/-- R267: while `BUSY` = 1, `STATUS` reads exactly 1, `LEN_IN`, `IN_BUF` and the depth registers read
as stored, and a read of a result gives a free value; with `BUSY` = 0 the results read exactly. The
three premises are parts of the invariant that every step keeps. -/
def Obligations.ResultsReadFreeWhileBusyAndExactAfter : Prop :=
  ∀ (s : State) (rest : List HostAction) (off : Nat), s.memoryWf = true → s.flagsOk → s.clearedOk →
    hostReads s rest off →
    (s.busy = true →
      (off = 0x04 → readGives s rest off 1#32) ∧
      (off = 0x08 → readGives s rest off s.lenIn) ∧
      (∀ i v, off = 0x10000 + 4 * i → Buf.read s.inBuf i = some v → readGives s rest off v) ∧
      (off = 0x18 → readGives s rest off (BitVec.ofNat 32 s.params.inDepth)) ∧
      (off = 0x1C → readGives s rest off (BitVec.ofNat 32 s.params.outDepth)) ∧
      (off = 0x0C ∨ off = 0x10 ∨ off = 0x14 ∨
          (0x20000 ≤ off ∧ off < 0x20000 + 4 * s.params.outDepth) →
        readGivesFree s rest off)) ∧
    (s.busy = false →
      (off = 0x0C → readGives s rest off s.lenOut) ∧
      (off = 0x10 → readGives s rest off s.errChar) ∧
      (off = 0x14 → readGives s rest off s.errPos) ∧
      (∀ i v, off = 0x20000 + 4 * i → Buf.read s.outBuf i = some v → readGives s rest off v))

/-- R45, R46, R84: an `IN_BUF` entry that holds no value reads as a free value, and so does an
`OUT_BUF` entry that holds none; after an error, an `OUT_BUF` entry reads as the free value drawn
for it, the same at each read (the model's reading, log entry 8). -/
def Obligations.EntriesWithoutAValueReadFree : Prop :=
  ∀ (s : State) (rest : List HostAction) (i : Nat),
    (hostReads s rest (0x10000 + 4 * i) → i < s.params.inDepth → Buf.read s.inBuf i = none →
      readGivesFree s rest (0x10000 + 4 * i)) ∧
    (hostReads s rest (0x20000 + 4 * i) → i < s.params.outDepth → s.busy = false →
      Buf.read s.outBuf i = none → s.outDraw = none →
      readGivesFree s rest (0x20000 + 4 * i)) ∧
    ∀ k, hostReads s rest (0x20000 + 4 * i) → i < s.params.outDepth → s.busy = false →
      Buf.read s.outBuf i = none → s.outDraw = some k →
      readGives s rest (0x20000 + 4 * i) (Config.freeOutEntry k i)

/-- R90: "Reads have no side effect and are idempotent": no host read, at any offset and in any state,
changes a field of the unit; it returns a freshly drawn free value, or draws none. -/
def Obligations.ReadsHaveNoSideEffect : Prop :=
  ∀ (s : State) (rest : List HostAction) (off : Nat), hostReads s rest off →
    readGivesFree s rest off ∨ ∃ v, readGives s rest off v

/-- R119: `POLL` reads `STATUS`; it stays the host's next action while `BUSY` = 1 and ends at once when
`BUSY` = 0. `POLL` as one repeated action is the model's form (log entry 1). -/
def Obligations.PollWaitsForBusyToClear : Prop :=
  ∀ (s : State) (rest : List HostAction), hostDoes s .poll rest →
    ∃ t, step s = .next t ∧ keepsUnit s t ∧
      hostMovesOn s t (if s.busy then .poll :: rest else rest) ∧
      t.replies = (0x04, BitVec.ofNat 32
        (s.busy.toNat + 2 * s.done.toNat + 16 * errNumber s.err)) :: s.replies ∧
      t.draws = s.draws

/-- R266: a write to `LEN_IN` or `IN_BUF` while a command runs is performed, a later read returns the
written value, the rest of the unit is as before, and the command's results are then free values,
while `BUSY` clears and `DONE` sets as usual; the mark lasts until the command completes. That this
comes before the fault of an unwritten input, the refusal of an over-long `ENCW` and `ILLEGAL_CMD` is
the model's choice (log entry 10), as is `ERR` being free among its four codes only (log entry 11). -/
def Obligations.InputsWrittenWhileBusyMakeTheResultsFree : Prop :=
  (∀ (s : State) (rest : List HostAction) (v : Word), s.busy = true →
    (hostWrites s rest 0x00008 v →
      ∃ t, step s = .next t ∧ t.lenIn = v ∧ t.memRead 0x00008 = (v, t) ∧
        keepsRegisters (s.withLenIn v) t ∧ t.inputsTouched = true ∧ hostMovesOn s t rest ∧
        handsOutNothing s t) ∧
    ∀ i, i < s.params.inDepth → hostWrites s rest (0x10000 + 4 * i) v →
      ∃ t, step s = .next t ∧ Buf.read t.inBuf i = some v ∧
        (∀ j, j ≠ i → Buf.read t.inBuf j = Buf.read s.inBuf j) ∧
        t.memRead (0x10000 + 4 * i) = (v, t) ∧ keepsRegisters (s.withInBuf t.inBuf) t ∧
        t.inputsTouched = true ∧ hostMovesOn s t rest ∧ handsOutNothing s t) ∧
  (∀ s t : State, s.busy = true → s.inputsTouched = true → step s = .next t → t.busy = true →
    t.inputsTouched = true) ∧
  ∀ s : State, unitDue s → s.inputsTouched = true →
    ∃ t, step s = .next t ∧ completesFree s t ∧ keepsRest s t

/-- The same of each command's meaning: once its inputs were written while it ran, it completes, with
free results (R266), also where it would be a fault or a refusal (log entry 10). -/
def Obligations.TouchedCommandCompletesFree : Prop :=
  ∀ (i : Instr) (s : State), s.inputsTouched = true →
    ∃ t, exec i s = .next t ∧ completesFree s t ∧ keepsRest s t

/-- R261, `Reset()`: every register at its reset value, `CUR_CMD` a free value, every buffer entry
without a value; the constant tables and depths are not changed. -/
def Obligations.ResetClearsTheUnit : Prop :=
  ∀ (s : State) (rest : List HostAction), hostDoes s .reset rest →
    ∃ t, step s = .next t ∧ t.busy = false ∧ t.done = false ∧ t.err = .none ∧ t.lenIn = 0#32 ∧
      t.lenOut = 0#32 ∧ t.errChar = 0#32 ∧ t.errPos = 0#32 ∧
      t.curCmd = Config.freeWord s.draws ∧ t.params = s.params ∧ t.pending = rest ∧
      (∀ j, Buf.read t.inBuf j = none) ∧ (∀ j, Buf.read t.outBuf j = none) ∧ t.outDraw = none ∧
      t.draws = s.draws + 1 ∧ t.replies = s.replies

/-- R263: a reset while busy abandons the command: no completion step is due after it. -/
def Obligations.ResetAbandonsTheRunningCommand : Prop :=
  ∀ (s : State) (rest : List HostAction), s.busy = true → hostDoes s .reset rest →
    ∃ t, step s = .next t ∧ ¬unitDue t ∧ t.lenOut = 0#32 ∧ t.done = false ∧
      ∀ j, Buf.read t.outBuf j = none

/-! ### Rules of the whole machine -/

/-- R260: reset "may happen between any two other steps": after any step, whatever the unit was about to
do, a reset that comes next acts in the very next step, and no completion step comes before it. -/
def Obligations.ResetComesBetweenAnyTwoSteps : Prop :=
  ∀ (s t : State) (rest : List HostAction), step s = .next t →
    ¬unitDue (t.withPending (.reset :: rest)) ∧
    ∃ u, step (t.withPending (.reset :: rest)) = .next u ∧ u.busy = false ∧ u.done = false ∧
      u.err = .none ∧ u.lenIn = 0#32 ∧ u.lenOut = 0#32 ∧ u.errChar = 0#32 ∧ u.errPos = 0#32 ∧
      u.pending = rest ∧ (∀ j, Buf.read u.inBuf j = none) ∧ ∀ j, Buf.read u.outBuf j = none

/-- R94, R260: where the host pauses, a running command completes in the very next step, whatever its
delay, so that a reset behind the pause comes after it; with no command running, the pause ends and
nothing else changes. A pause is the model's form (log entry 1). -/
def Obligations.PauseLetsTheCommandComplete : Prop :=
  ∀ (s : State) (rest : List HostAction), s.params.wf = true → s.pending = .pause :: rest →
    (∀ i, s.busy = true → decode s.curCmd = .ok i → step s = exec i s) ∧
    (s.busy = false → step s = .next (s.withPending rest))

/-- R261, R33, R13: the state after reset of a unit built with the defaults holds the reset values the
spec gives. -/
def Obligations.ResetStateHoldsTheResetValues : Prop :=
  State.reset.busy = false ∧ State.reset.done = false ∧ State.reset.err = .none ∧
    State.reset.lenIn = 0#32 ∧ State.reset.lenOut = 0#32 ∧ State.reset.errChar = 0#32 ∧
    State.reset.errPos = 0#32 ∧ State.reset.params.inDepth = 1024 ∧
    State.reset.params.outDepth = 6144 ∧ (∀ j, Buf.read State.reset.inBuf j = none) ∧
    ∀ j, Buf.read State.reset.outBuf j = none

• [Aim of the task] Please determine the number of lines in the records above that include the string "hostDoes", and answer with that number only.

• [Result below] 3